What is being asked - For the data below, report only the number of lines containing the string "inputs".

*** Opening Provided entries ***

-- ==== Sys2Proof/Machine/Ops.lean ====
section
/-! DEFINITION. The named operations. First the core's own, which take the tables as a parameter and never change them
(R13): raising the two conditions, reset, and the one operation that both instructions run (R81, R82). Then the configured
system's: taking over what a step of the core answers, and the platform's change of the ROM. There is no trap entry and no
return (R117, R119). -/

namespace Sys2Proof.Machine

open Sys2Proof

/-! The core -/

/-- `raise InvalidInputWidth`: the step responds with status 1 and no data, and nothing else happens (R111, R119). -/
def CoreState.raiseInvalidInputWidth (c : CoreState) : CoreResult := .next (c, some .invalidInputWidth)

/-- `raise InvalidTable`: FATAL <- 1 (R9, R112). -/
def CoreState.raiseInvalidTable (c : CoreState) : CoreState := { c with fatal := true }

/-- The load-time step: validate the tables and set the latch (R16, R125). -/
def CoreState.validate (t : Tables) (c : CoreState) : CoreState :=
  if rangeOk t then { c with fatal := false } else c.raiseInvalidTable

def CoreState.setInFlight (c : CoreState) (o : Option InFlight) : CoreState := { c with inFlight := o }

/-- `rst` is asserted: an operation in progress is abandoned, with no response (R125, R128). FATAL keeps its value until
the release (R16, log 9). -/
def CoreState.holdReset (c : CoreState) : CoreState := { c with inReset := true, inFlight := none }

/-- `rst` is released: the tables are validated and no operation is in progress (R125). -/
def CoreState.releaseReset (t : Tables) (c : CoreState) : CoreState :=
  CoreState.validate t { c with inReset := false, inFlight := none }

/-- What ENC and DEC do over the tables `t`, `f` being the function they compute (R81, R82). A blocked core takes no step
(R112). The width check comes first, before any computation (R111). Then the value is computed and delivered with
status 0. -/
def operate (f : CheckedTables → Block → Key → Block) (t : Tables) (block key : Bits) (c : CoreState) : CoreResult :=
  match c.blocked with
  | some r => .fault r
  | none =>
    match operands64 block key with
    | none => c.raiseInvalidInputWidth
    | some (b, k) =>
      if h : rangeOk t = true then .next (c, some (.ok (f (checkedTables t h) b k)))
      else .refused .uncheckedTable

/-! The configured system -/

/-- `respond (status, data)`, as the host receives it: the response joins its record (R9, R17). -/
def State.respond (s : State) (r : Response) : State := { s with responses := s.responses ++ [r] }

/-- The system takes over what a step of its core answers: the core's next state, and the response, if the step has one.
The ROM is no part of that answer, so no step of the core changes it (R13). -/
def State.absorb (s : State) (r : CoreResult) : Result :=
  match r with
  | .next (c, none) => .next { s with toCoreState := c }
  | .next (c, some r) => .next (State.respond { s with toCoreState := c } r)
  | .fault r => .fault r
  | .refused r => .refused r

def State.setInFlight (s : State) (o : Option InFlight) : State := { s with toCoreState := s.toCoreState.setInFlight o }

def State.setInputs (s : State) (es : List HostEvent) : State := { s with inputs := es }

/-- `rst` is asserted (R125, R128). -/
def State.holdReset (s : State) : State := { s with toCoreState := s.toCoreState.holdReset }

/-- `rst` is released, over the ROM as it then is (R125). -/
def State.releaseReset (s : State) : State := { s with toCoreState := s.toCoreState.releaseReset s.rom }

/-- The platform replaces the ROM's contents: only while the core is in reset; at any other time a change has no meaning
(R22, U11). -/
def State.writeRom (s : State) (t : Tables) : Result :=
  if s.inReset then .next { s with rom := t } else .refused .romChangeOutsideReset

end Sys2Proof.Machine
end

*** Closing Provided entries ***
*** Opening Provided entries ***

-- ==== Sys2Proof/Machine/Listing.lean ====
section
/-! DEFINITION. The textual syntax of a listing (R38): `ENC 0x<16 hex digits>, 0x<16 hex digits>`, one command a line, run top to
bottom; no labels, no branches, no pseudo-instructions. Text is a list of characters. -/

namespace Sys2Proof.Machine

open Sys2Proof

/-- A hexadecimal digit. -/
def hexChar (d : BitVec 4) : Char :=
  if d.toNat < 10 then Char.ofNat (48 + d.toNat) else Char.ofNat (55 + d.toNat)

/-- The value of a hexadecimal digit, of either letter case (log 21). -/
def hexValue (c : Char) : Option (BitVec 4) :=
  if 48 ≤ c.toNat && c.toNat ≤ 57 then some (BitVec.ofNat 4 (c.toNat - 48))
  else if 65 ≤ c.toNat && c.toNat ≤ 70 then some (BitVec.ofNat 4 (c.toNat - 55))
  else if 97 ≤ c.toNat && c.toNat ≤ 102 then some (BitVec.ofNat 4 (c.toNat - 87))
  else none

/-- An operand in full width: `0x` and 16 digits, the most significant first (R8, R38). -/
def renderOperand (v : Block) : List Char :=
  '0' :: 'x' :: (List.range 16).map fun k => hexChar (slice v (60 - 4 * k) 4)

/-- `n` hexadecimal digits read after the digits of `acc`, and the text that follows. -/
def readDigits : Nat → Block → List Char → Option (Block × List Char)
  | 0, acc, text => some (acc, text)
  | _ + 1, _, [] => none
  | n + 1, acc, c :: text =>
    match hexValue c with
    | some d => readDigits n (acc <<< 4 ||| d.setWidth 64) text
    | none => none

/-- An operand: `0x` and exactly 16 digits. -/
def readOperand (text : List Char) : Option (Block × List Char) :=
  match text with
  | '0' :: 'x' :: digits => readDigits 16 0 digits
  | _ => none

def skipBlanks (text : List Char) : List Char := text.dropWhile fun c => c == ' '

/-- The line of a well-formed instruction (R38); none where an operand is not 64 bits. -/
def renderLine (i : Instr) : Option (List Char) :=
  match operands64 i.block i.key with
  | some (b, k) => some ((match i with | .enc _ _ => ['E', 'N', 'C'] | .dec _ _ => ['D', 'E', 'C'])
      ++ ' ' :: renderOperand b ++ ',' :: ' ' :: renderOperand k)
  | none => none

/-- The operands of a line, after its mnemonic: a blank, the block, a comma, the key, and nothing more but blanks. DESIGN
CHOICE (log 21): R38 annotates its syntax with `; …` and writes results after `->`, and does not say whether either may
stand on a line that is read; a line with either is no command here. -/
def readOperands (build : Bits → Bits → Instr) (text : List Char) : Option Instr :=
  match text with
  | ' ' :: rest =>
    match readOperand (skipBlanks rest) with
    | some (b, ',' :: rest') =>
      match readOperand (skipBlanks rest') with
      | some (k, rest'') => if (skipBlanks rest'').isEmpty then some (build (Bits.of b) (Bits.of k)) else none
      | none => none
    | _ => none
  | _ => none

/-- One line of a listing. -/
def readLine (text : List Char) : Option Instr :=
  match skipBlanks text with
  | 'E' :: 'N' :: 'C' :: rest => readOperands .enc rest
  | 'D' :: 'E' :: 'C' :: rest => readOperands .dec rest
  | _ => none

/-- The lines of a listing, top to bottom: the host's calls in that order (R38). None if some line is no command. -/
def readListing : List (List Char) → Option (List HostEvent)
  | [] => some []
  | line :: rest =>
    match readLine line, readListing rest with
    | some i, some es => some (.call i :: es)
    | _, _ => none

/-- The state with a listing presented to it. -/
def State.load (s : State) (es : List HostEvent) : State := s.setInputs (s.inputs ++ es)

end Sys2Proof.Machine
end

*** Closing Provided entries ***

Result of the task - 2